The kitchen counter top was clean and the sink empty. One by one she opened the mahogany doors of the cupboards. Pulling out a few pots, she checked there was nothing hidden.

‘What are we looking for?’ Boyd asked, opening the refrigerator.

‘Make sure you check the freezer box,’ Lottie said, recalling how they’d overlooked evidence in an earlier case.

‘Not even an ice cream.’

She walked down the narrow corridor and opened the first of three doors. Bathroom. She searched the cabinet. No prescription medicines. A packet of paracetamol, a brown bottle containing iron tonic, and a tube of wintergreen. Shampoo bottle on the floor of the green-mosaic-tiled shower. The chrome handrail made her think perhaps Tessa was feeling her age.

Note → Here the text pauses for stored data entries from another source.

-- ==== Sys2Proof/Machine/Plan.lean ====
section
/-! DEFINITION. The requests of the Test Plan Store (R32 to R39). -/

namespace Sys2Proof.Machine

/-- Why the run or the records keep the plan from changing, if they do (R33, steps 2 and 3). -/
def planRefusal (s : State) : Option Status :=
  if s.run.state ≠ .idle then some .busy
  else if anyRec s (fun r => r.state = .passed || r.state = .failed) then some .verdictsHeld
  else none

/-- An accepted edit: the plan takes its new content, and the results lists of MOUNTED and READY records are emptied (R22, R33). -/
def editPlan (plan : List Point) (s : State) : State :=
  mapRecs (fun _ r => if r.state = .mounted ∨ r.state = .ready then { r with results := [] } else r) (s.setPlan plan)

/-- PLAN_CLEAR (R34). -/
def reqPlanClear (s : State) : State × Reply :=
  match planRefusal s with
  | some st => answer st s
  | none => answer .ok (editPlan [] s)

/-- PLAN_APPEND (R35). -/
def reqPlanAppend (form : PointForm) (s : State) : State × Reply :=
  match pointOf form with
  | none => answer .outOfRange s
  | some point =>
    match planRefusal s with
    | some st => answer st s
    | none =>
      if Config.planPlaces ≤ s.plan.length then answer .outOfRange s
      else answer .ok (editPlan (s.plan ++ [point]) s)

/-- PLAN_REPLACE (R36). -/
def reqPlanReplace (place : Byte) (form : PointForm) (s : State) : State × Reply :=
  match pointOf form with
  | none => answer .outOfRange s
  | some point =>
    if Config.planPlaces ≤ place.toNat then answer .outOfRange s
    else
      match planRefusal s with
      | some st => answer st s
      | none =>
        if s.plan.length ≤ place.toNat then answer .outOfRange s
        else answer .ok (editPlan (s.plan.set place.toNat point) s)

/-- PLAN_TRUNCATE (R37). -/
def reqPlanTruncate (length : Byte) (s : State) : State × Reply :=
  match planRefusal s with
  | some st => answer st s
  | none =>
    let plan := s.plan.take length.toNat
    (editPlan plan s, ⟨if s.plan.length < length.toNat then .clamped else .ok, [byte plan.length]⟩)

/-- PLAN_READ (R38). -/
def reqPlanRead (place : Byte) (s : State) : State × Reply :=
  if Config.planPlaces ≤ place.toNat then answer .outOfRange s
  else
    match s.plan[place.toNat]? with
    | some point => answerOk ([byte s.plan.length, 1] ++ pointFormBytes (formOfPoint point)) s
    | none => answerOk ([byte s.plan.length, 0] ++ pointFormBytes zeroForm) s

/-! ## The rows -/

/-- PLAN_CLEAR (R34). -/
def execPlanClear (how : Addressing) (s : State) : Host.Outcome State Fault Refusal :=
  .next (request how 0x30 reqPlanClear s)

/-- PLAN_APPEND (R35). -/
def execPlanAppend (how : Addressing) (point : PointForm) (s : State) : Host.Outcome State Fault Refusal :=
  .next (request how 0x31 (reqPlanAppend point) s)

/-- PLAN_REPLACE (R36). -/
def execPlanReplace (how : Addressing) (place : Byte) (point : PointForm) (s : State) : Host.Outcome State Fault Refusal :=
  .next (request how 0x32 (reqPlanReplace place point) s)

/-- PLAN_READ (R38). -/
def execPlanRead (how : Addressing) (place : Byte) (s : State) : Host.Outcome State Fault Refusal :=
  .next (request how 0x33 (reqPlanRead place) s)

/-- PLAN_TRUNCATE (R37). -/
def execPlanTruncate (how : Addressing) (length : Byte) (s : State) : Host.Outcome State Fault Refusal :=
  .next (request how 0x34 (reqPlanTruncate length) s)

end Sys2Proof.Machine
end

The next door appeared to be a spare room. Single bed, neatly made up with a white candlewick bedspread. One locker, empty. Free-standing wardrobe, empty. No boxes on top and nothing under the bed.

‘This one must belong to the lady of the house,’ Boyd said, opening the door.

Lottie bit down a sarcastic retort. Her head was pounding and she needed to get out of the suffocating air as quickly as possible.

Mrs Ball’s bedroom was what she had half expected. An old brass bed, made up with a spread similar to the spare room. A picture of the Sacred Heart hung above it, with the requisite red lamp lit beneath. Lottie got down on her knees, scrabbling beneath the double bed. She sneezed. Mrs Ball’s tidiness hadn’t extended to hoovering under here. Her fingers touched a cardboard box – a shoebox. As she dragged it out, another cloud of dust rose up.

Boyd ran his hand underneath the mattress. ‘Nothing.’

‘I thought all little old ladies stored their life savings under the mattress.’

‘What’s in the box?’ Boyd knelt beside her.